Collected data entries:
-- ==== Sys2Proof/Laws/State.lean ====
section
/-!
SUPPORT. What each named change of a state leaves as it was: one lemma per field, true by definition.
-/

namespace Sys2Proof.Machine

/-! ## updCell -/

@[simp] theorem State.updCell_sch (s : State) (k : Nat) (f : Cell → Cell) : (s.updCell k f).sch = s.sch := rfl
@[simp] theorem State.updCell_hub (s : State) (k : Nat) (f : Cell → Cell) : (s.updCell k f).hub = s.hub := rfl
@[simp] theorem State.updCell_flash (s : State) (k : Nat) (f : Cell → Cell) : (s.updCell k f).flash = s.flash := rfl
@[simp] theorem State.updCell_dies (s : State) (k : Nat) (f : Cell → Cell) : (s.updCell k f).dies = s.dies := rfl
@[simp] theorem State.updCell_cells (s : State) (k : Nat) (f : Cell → Cell) : (s.updCell k f).cells = upd {} k f s.cells := rfl
@[simp] theorem State.updCell_ports (s : State) (k : Nat) (f : Cell → Cell) : (s.updCell k f).ports = s.ports := rfl
@[simp] theorem State.updCell_regions (s : State) (k : Nat) (f : Cell → Cell) : (s.updCell k f).regions = s.regions := rfl
@[simp] theorem State.updCell_toks (s : State) (k : Nat) (f : Cell → Cell) : (s.updCell k f).toks = s.toks := rfl
@[simp] theorem State.updCell_notices (s : State) (k : Nat) (f : Cell → Cell) : (s.updCell k f).notices = s.notices := rfl
@[simp] theorem State.updCell_accesses (s : State) (k : Nat) (f : Cell → Cell) : (s.updCell k f).accesses = s.accesses := rfl
@[simp] theorem State.updCell_responses (s : State) (k : Nat) (f : Cell → Cell) : (s.updCell k f).responses = s.responses := rfl
@[simp] theorem State.updCell_xfers (s : State) (k : Nat) (f : Cell → Cell) : (s.updCell k f).xfers = s.xfers := rfl
@[simp] theorem State.updCell_spaces (s : State) (k : Nat) (f : Cell → Cell) : (s.updCell k f).spaces = s.spaces := rfl
@[simp] theorem State.updCell_outs (s : State) (k : Nat) (f : Cell → Cell) : (s.updCell k f).outs = s.outs := rfl
@[simp] theorem State.updCell_ins (s : State) (k : Nat) (f : Cell → Cell) : (s.updCell k f).ins = s.ins := rfl
@[simp] theorem State.updCell_swErr (s : State) (k : Nat) (f : Cell → Cell) : (s.updCell k f).swErr = s.swErr := rfl
@[simp] theorem State.updCell_eps (s : State) (k : Nat) (f : Cell → Cell) : (s.updCell k f).eps = s.eps := rfl
@[simp] theorem State.updCell_links (s : State) (k : Nat) (f : Cell → Cell) : (s.updCell k f).links = s.links := rfl
@[simp] theorem State.updCell_lnkMod (s : State) (k : Nat) (f : Cell → Cell) : (s.updCell k f).lnkMod = s.lnkMod := rfl
@[simp] theorem State.updCell_farDown (s : State) (k : Nat) (f : Cell → Cell) : (s.updCell k f).farDown = s.farDown := rfl
@[simp] theorem State.updCell_acts (s : State) (k : Nat) (f : Cell → Cell) : (s.updCell k f).acts = s.acts := rfl
@[simp] theorem State.updCell_colls (s : State) (k : Nat) (f : Cell → Cell) : (s.updCell k f).colls = s.colls := rfl
@[simp] theorem State.updCell_rel (s : State) (k : Nat) (f : Cell → Cell) : (s.updCell k f).rel = s.rel := rfl
@[simp] theorem State.updCell_mem (s : State) (k : Nat) (f : Cell → Cell) : (s.updCell k f).mem = s.mem := rfl
@[simp] theorem State.updCell_lineOwner (s : State) (k : Nat) (f : Cell → Cell) : (s.updCell k f).lineOwner = s.lineOwner := rfl
@[simp] theorem State.updCell_caches (s : State) (k : Nat) (f : Cell → Cell) : (s.updCell k f).caches = s.caches := rfl
@[simp] theorem State.updCell_acks (s : State) (k : Nat) (f : Cell → Cell) : (s.updCell k f).acks = s.acks := rfl
@[simp] theorem State.updCell_hostMem (s : State) (k : Nat) (f : Cell → Cell) : (s.updCell k f).hostMem = s.hostMem := rfl

/-! ## updRegion -/

@[simp] theorem State.updRegion_sch (s : State) (id : Nat) (f : Region → Region) : (s.updRegion id f).sch = s.sch := rfl
@[simp] theorem State.updRegion_hub (s : State) (id : Nat) (f : Region → Region) : (s.updRegion id f).hub = s.hub := rfl
@[simp] theorem State.updRegion_flash (s : State) (id : Nat) (f : Region → Region) : (s.updRegion id f).flash = s.flash := rfl
@[simp] theorem State.updRegion_dies (s : State) (id : Nat) (f : Region → Region) : (s.updRegion id f).dies = s.dies := rfl
@[simp] theorem State.updRegion_cells (s : State) (id : Nat) (f : Region → Region) : (s.updRegion id f).cells = s.cells := rfl
@[simp] theorem State.updRegion_ports (s : State) (id : Nat) (f : Region → Region) : (s.updRegion id f).ports = s.ports := rfl
@[simp] theorem State.updRegion_regions (s : State) (id : Nat) (f : Region → Region) : (s.updRegion id f).regions = changeFirst (fun r => r.id = id) f s.regions := rfl
@[simp] theorem State.updRegion_toks (s : State) (id : Nat) (f : Region → Region) : (s.updRegion id f).toks = s.toks := rfl
@[simp] theorem State.updRegion_notices (s : State) (id : Nat) (f : Region → Region) : (s.updRegion id f).notices = s.notices := rfl
@[simp] theorem State.updRegion_accesses (s : State) (id : Nat) (f : Region → Region) : (s.updRegion id f).accesses = s.accesses := rfl
@[simp] theorem State.updRegion_responses (s : State) (id : Nat) (f : Region → Region) : (s.updRegion id f).responses = s.responses := rfl
@[simp] theorem State.updRegion_xfers (s : State) (id : Nat) (f : Region → Region) : (s.updRegion id f).xfers = s.xfers := rfl
@[simp] theorem State.updRegion_spaces (s : State) (id : Nat) (f : Region → Region) : (s.updRegion id f).spaces = s.spaces := rfl
@[simp] theorem State.updRegion_outs (s : State) (id : Nat) (f : Region → Region) : (s.updRegion id f).outs = s.outs := rfl
@[simp] theorem State.updRegion_ins (s : State) (id : Nat) (f : Region → Region) : (s.updRegion id f).ins = s.ins := rfl
@[simp] theorem State.updRegion_swErr (s : State) (id : Nat) (f : Region → Region) : (s.updRegion id f).swErr = s.swErr := rfl
@[simp] theorem State.updRegion_eps (s : State) (id : Nat) (f : Region → Region) : (s.updRegion id f).eps = s.eps := rfl
@[simp] theorem State.updRegion_links (s : State) (id : Nat) (f : Region → Region) : (s.updRegion id f).links = s.links := rfl
@[simp] theorem State.updRegion_lnkMod (s : State) (id : Nat) (f : Region → Region) : (s.updRegion id f).lnkMod = s.lnkMod := rfl
@[simp] theorem State.updRegion_farDown (s : State) (id : Nat) (f : Region → Region) : (s.updRegion id f).farDown = s.farDown := rfl
@[simp] theorem State.updRegion_acts (s : State) (id : Nat) (f : Region → Region) : (s.updRegion id f).acts = s.acts := rfl
@[simp] theorem State.updRegion_colls (s : State) (id : Nat) (f : Region → Region) : (s.updRegion id f).colls = s.colls := rfl
@[simp] theorem State.updRegion_rel (s : State) (id : Nat) (f : Region → Region) : (s.updRegion id f).rel = s.rel := rfl
@[simp] theorem State.updRegion_mem (s : State) (id : Nat) (f : Region → Region) : (s.updRegion id f).mem = s.mem := rfl
@[simp] theorem State.updRegion_lineOwner (s : State) (id : Nat) (f : Region → Region) : (s.updRegion id f).lineOwner = s.lineOwner := rfl
@[simp] theorem State.updRegion_caches (s : State) (id : Nat) (f : Region → Region) : (s.updRegion id f).caches = s.caches := rfl
@[simp] theorem State.updRegion_acks (s : State) (id : Nat) (f : Region → Region) : (s.updRegion id f).acks = s.acks := rfl
@[simp] theorem State.updRegion_hostMem (s : State) (id : Nat) (f : Region → Region) : (s.updRegion id f).hostMem = s.hostMem := rfl

/-! ## updPort -/

@[simp] theorem State.updPort_sch (s : State) (k : Nat) (f : PortCore → PortCore) : (s.updPort k f).sch = s.sch := rfl
@[simp] theorem State.updPort_hub (s : State) (k : Nat) (f : PortCore → PortCore) : (s.updPort k f).hub = s.hub := rfl
@[simp] theorem State.updPort_flash (s : State) (k : Nat) (f : PortCore → PortCore) : (s.updPort k f).flash = s.flash := rfl
@[simp] theorem State.updPort_dies (s : State) (k : Nat) (f : PortCore → PortCore) : (s.updPort k f).dies = s.dies := rfl
@[simp] theorem State.updPort_cells (s : State) (k : Nat) (f : PortCore → PortCore) : (s.updPort k f).cells = s.cells := rfl
@[simp] theorem State.updPort_ports (s : State) (k : Nat) (f : PortCore → PortCore) : (s.updPort k f).ports = upd {} k f s.ports := rfl
@[simp] theorem State.updPort_regions (s : State) (k : Nat) (f : PortCore → PortCore) : (s.updPort k f).regions = s.regions := rfl
@[simp] theorem State.updPort_toks (s : State) (k : Nat) (f : PortCore → PortCore) : (s.updPort k f).toks = s.toks := rfl
@[simp] theorem State.updPort_notices (s : State) (k : Nat) (f : PortCore → PortCore) : (s.updPort k f).notices = s.notices := rfl
@[simp] theorem State.updPort_accesses (s : State) (k : Nat) (f : PortCore → PortCore) : (s.updPort k f).accesses = s.accesses := rfl
@[simp] theorem State.updPort_responses (s : State) (k : Nat) (f : PortCore → PortCore) : (s.updPort k f).responses = s.responses := rfl
@[simp] theorem State.updPort_xfers (s : State) (k : Nat) (f : PortCore → PortCore) : (s.updPort k f).xfers = s.xfers := rfl
@[simp] theorem State.updPort_spaces (s : State) (k : Nat) (f : PortCore → PortCore) : (s.updPort k f).spaces = s.spaces := rfl
@[simp] theorem State.updPort_outs (s : State) (k : Nat) (f : PortCore → PortCore) : (s.updPort k f).outs = s.outs := rfl
@[simp] theorem State.updPort_ins (s : State) (k : Nat) (f : PortCore → PortCore) : (s.updPort k f).ins = s.ins := rfl
@[simp] theorem State.updPort_swErr (s : State) (k : Nat) (f : PortCore → PortCore) : (s.updPort k f).swErr = s.swErr := rfl
@[simp] theorem State.updPort_eps (s : State) (k : Nat) (f : PortCore → PortCore) : (s.updPort k f).eps = s.eps := rfl
@[simp] theorem State.updPort_links (s : State) (k : Nat) (f : PortCore → PortCore) : (s.updPort k f).links = s.links := rfl
@[simp] theorem State.updPort_lnkMod (s : State) (k : Nat) (f : PortCore → PortCore) : (s.updPort k f).lnkMod = s.lnkMod := rfl
@[simp] theorem State.updPort_farDown (s : State) (k : Nat) (f : PortCore → PortCore) : (s.updPort k f).farDown = s.farDown := rfl
@[simp] theorem State.updPort_acts (s : State) (k : Nat) (f : PortCore → PortCore) : (s.updPort k f).acts = s.acts := rfl
@[simp] theorem State.updPort_colls (s : State) (k : Nat) (f : PortCore → PortCore) : (s.updPort k f).colls = s.colls := rfl
@[simp] theorem State.updPort_rel (s : State) (k : Nat) (f : PortCore → PortCore) : (s.updPort k f).rel = s.rel := rfl
@[simp] theorem State.updPort_mem (s : State) (k : Nat) (f : PortCore → PortCore) : (s.updPort k f).mem = s.mem := rfl
@[simp] theorem State.updPort_lineOwner (s : State) (k : Nat) (f : PortCore → PortCore) : (s.updPort k f).lineOwner = s.lineOwner := rfl
@[simp] theorem State.updPort_caches (s : State) (k : Nat) (f : PortCore → PortCore) : (s.updPort k f).caches = s.caches := rfl
@[simp] theorem State.updPort_acks (s : State) (k : Nat) (f : PortCore → PortCore) : (s.updPort k f).acks = s.acks := rfl
@[simp] theorem State.updPort_hostMem (s : State) (k : Nat) (f : PortCore → PortCore) : (s.updPort k f).hostMem = s.hostMem := rfl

**EXERCISE OBJECTIVE**
Return only the part of the records above that opens with the line containing "(s.updPort k f).outs = s.outs := rfl" and closes with the line containing "(s.updPort k f).lineOwner = s.lineOwner := rfl", ends included.

**RESPONSE BOX**
@[simp] theorem State.updPort_outs (s : State) (k : Nat) (f : PortCore → PortCore) : (s.updPort k f).outs = s.outs := rfl
@[simp] theorem State.updPort_ins (s : State) (k : Nat) (f : PortCore → PortCore) : (s.updPort k f).ins = s.ins := rfl
@[simp] theorem State.updPort_swErr (s : State) (k : Nat) (f : PortCore → PortCore) : (s.updPort k f).swErr = s.swErr := rfl
@[simp] theorem State.updPort_eps (s : State) (k : Nat) (f : PortCore → PortCore) : (s.updPort k f).eps = s.eps := rfl
@[simp] theorem State.updPort_links (s : State) (k : Nat) (f : PortCore → PortCore) : (s.updPort k f).links = s.links := rfl
@[simp] theorem State.updPort_lnkMod (s : State) (k : Nat) (f : PortCore → PortCore) : (s.updPort k f).lnkMod = s.lnkMod := rfl
@[simp] theorem State.updPort_farDown (s : State) (k : Nat) (f : PortCore → PortCore) : (s.updPort k f).farDown = s.farDown := rfl
@[simp] theorem State.updPort_acts (s : State) (k : Nat) (f : PortCore → PortCore) : (s.updPort k f).acts = s.acts := rfl
@[simp] theorem State.updPort_colls (s : State) (k : Nat) (f : PortCore → PortCore) : (s.updPort k f).colls = s.colls := rfl
@[simp] theorem State.updPort_rel (s : State) (k : Nat) (f : PortCore → PortCore) : (s.updPort k f).rel = s.rel := rfl
@[simp] theorem State.updPort_mem (s : State) (k : Nat) (f : PortCore → PortCore) : (s.updPort k f).mem = s.mem := rfl
@[simp] theorem State.updPort_lineOwner (s : State) (k : Nat) (f : PortCore → PortCore) : (s.updPort k f).lineOwner = s.lineOwner := rfl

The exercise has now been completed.